(Collected data)
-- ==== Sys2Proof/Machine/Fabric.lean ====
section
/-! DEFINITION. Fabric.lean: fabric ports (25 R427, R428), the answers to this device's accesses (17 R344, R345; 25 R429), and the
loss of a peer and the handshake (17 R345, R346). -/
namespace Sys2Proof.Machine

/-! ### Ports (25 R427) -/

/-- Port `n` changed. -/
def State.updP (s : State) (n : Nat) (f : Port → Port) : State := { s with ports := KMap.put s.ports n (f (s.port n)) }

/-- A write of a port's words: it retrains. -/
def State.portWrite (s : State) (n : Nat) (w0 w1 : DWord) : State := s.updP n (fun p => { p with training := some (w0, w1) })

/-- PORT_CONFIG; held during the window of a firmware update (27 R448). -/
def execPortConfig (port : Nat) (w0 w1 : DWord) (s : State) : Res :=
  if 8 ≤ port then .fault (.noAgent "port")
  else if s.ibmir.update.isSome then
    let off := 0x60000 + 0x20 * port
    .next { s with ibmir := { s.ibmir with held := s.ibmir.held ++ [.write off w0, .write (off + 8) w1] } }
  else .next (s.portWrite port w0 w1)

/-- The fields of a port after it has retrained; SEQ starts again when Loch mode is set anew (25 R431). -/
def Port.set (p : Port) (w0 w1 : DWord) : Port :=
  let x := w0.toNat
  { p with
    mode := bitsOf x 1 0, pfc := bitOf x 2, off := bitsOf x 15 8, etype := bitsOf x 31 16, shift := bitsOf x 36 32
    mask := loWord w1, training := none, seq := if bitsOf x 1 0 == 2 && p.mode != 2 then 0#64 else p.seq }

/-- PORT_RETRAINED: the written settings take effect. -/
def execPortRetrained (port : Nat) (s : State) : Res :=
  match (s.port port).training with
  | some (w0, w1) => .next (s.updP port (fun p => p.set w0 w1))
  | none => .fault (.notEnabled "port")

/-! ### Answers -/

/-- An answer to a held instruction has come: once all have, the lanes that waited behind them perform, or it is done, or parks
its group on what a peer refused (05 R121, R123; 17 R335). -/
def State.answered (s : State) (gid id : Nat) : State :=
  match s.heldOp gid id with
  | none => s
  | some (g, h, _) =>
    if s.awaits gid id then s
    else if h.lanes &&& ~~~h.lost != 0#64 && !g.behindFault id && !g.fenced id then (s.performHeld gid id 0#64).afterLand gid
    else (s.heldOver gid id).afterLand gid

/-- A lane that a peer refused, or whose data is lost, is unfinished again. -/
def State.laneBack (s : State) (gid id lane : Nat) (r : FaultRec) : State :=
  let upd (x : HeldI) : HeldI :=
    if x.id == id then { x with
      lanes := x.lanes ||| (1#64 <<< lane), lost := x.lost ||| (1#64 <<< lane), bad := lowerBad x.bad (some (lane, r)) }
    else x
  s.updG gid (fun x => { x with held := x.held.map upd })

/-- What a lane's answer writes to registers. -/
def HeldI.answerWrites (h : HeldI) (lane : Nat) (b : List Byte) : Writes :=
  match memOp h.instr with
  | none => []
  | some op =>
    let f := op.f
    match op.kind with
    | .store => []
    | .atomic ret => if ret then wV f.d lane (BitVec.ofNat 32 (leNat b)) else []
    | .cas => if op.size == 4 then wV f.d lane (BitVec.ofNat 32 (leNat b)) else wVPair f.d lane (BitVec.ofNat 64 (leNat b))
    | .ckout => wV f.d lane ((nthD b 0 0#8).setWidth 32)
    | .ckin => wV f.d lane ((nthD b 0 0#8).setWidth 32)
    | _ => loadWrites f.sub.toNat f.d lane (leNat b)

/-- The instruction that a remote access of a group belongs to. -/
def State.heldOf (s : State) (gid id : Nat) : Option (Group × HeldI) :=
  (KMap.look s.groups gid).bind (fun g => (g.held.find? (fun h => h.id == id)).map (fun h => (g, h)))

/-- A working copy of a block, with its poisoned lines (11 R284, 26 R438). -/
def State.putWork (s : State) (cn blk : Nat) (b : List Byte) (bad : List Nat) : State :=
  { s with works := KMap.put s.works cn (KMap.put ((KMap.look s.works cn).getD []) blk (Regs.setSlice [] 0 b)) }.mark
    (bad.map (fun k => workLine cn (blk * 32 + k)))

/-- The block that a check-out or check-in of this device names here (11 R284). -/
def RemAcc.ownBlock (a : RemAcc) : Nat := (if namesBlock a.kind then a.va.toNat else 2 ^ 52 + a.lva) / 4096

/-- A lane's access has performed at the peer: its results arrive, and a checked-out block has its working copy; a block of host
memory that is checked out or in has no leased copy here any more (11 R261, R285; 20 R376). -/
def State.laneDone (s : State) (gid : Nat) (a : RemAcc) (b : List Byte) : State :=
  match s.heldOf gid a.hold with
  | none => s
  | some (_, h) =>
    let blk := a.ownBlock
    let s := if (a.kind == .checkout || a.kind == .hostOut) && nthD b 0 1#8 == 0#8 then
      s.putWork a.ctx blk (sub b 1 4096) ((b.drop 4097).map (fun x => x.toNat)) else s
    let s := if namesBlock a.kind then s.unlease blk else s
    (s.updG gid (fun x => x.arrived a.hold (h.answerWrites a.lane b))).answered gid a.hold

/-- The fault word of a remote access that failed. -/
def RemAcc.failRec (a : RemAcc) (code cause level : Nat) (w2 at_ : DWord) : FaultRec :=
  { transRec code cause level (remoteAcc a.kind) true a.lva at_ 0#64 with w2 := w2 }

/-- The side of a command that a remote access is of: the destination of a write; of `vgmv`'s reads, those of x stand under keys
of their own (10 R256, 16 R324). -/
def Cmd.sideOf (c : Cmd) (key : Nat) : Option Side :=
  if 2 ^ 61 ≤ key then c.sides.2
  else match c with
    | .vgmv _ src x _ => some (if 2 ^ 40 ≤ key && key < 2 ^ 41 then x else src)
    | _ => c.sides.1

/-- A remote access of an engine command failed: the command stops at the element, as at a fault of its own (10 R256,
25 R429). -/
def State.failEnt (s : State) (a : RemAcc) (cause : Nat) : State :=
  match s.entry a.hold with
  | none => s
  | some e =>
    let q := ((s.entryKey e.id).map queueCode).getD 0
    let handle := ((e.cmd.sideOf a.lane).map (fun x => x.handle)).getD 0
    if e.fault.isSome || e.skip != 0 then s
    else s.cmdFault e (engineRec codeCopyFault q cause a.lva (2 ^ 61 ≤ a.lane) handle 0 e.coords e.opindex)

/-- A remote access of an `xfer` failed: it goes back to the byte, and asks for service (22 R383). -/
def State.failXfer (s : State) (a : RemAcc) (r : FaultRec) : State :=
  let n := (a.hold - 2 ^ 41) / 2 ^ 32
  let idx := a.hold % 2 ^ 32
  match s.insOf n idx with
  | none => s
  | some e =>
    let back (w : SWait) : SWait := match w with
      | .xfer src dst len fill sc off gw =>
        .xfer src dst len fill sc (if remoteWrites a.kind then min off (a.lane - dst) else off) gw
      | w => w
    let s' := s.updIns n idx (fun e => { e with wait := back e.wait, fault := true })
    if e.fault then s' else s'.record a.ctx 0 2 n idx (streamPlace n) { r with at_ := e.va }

> Your task: Please give again the lines above between the line holding "let s := if (a.kind" and the line holding "def RemAcc.failRec (a", inclusive, exactly as they are and with nothing added.

> Solution to this problem:
    let s := if (a.kind == .checkout || a.kind == .hostOut) && nthD b 0 1#8 == 0#8 then
      s.putWork a.ctx blk (sub b 1 4096) ((b.drop 4097).map (fun x => x.toNat)) else s
    let s := if namesBlock a.kind then s.unlease blk else s
    (s.updG gid (fun x => x.arrived a.hold (h.answerWrites a.lane b))).answered gid a.hold

/-- The fault word of a remote access that failed. -/
def RemAcc.failRec (a : RemAcc) (code cause level : Nat) (w2 at_ : DWord) : FaultRec :=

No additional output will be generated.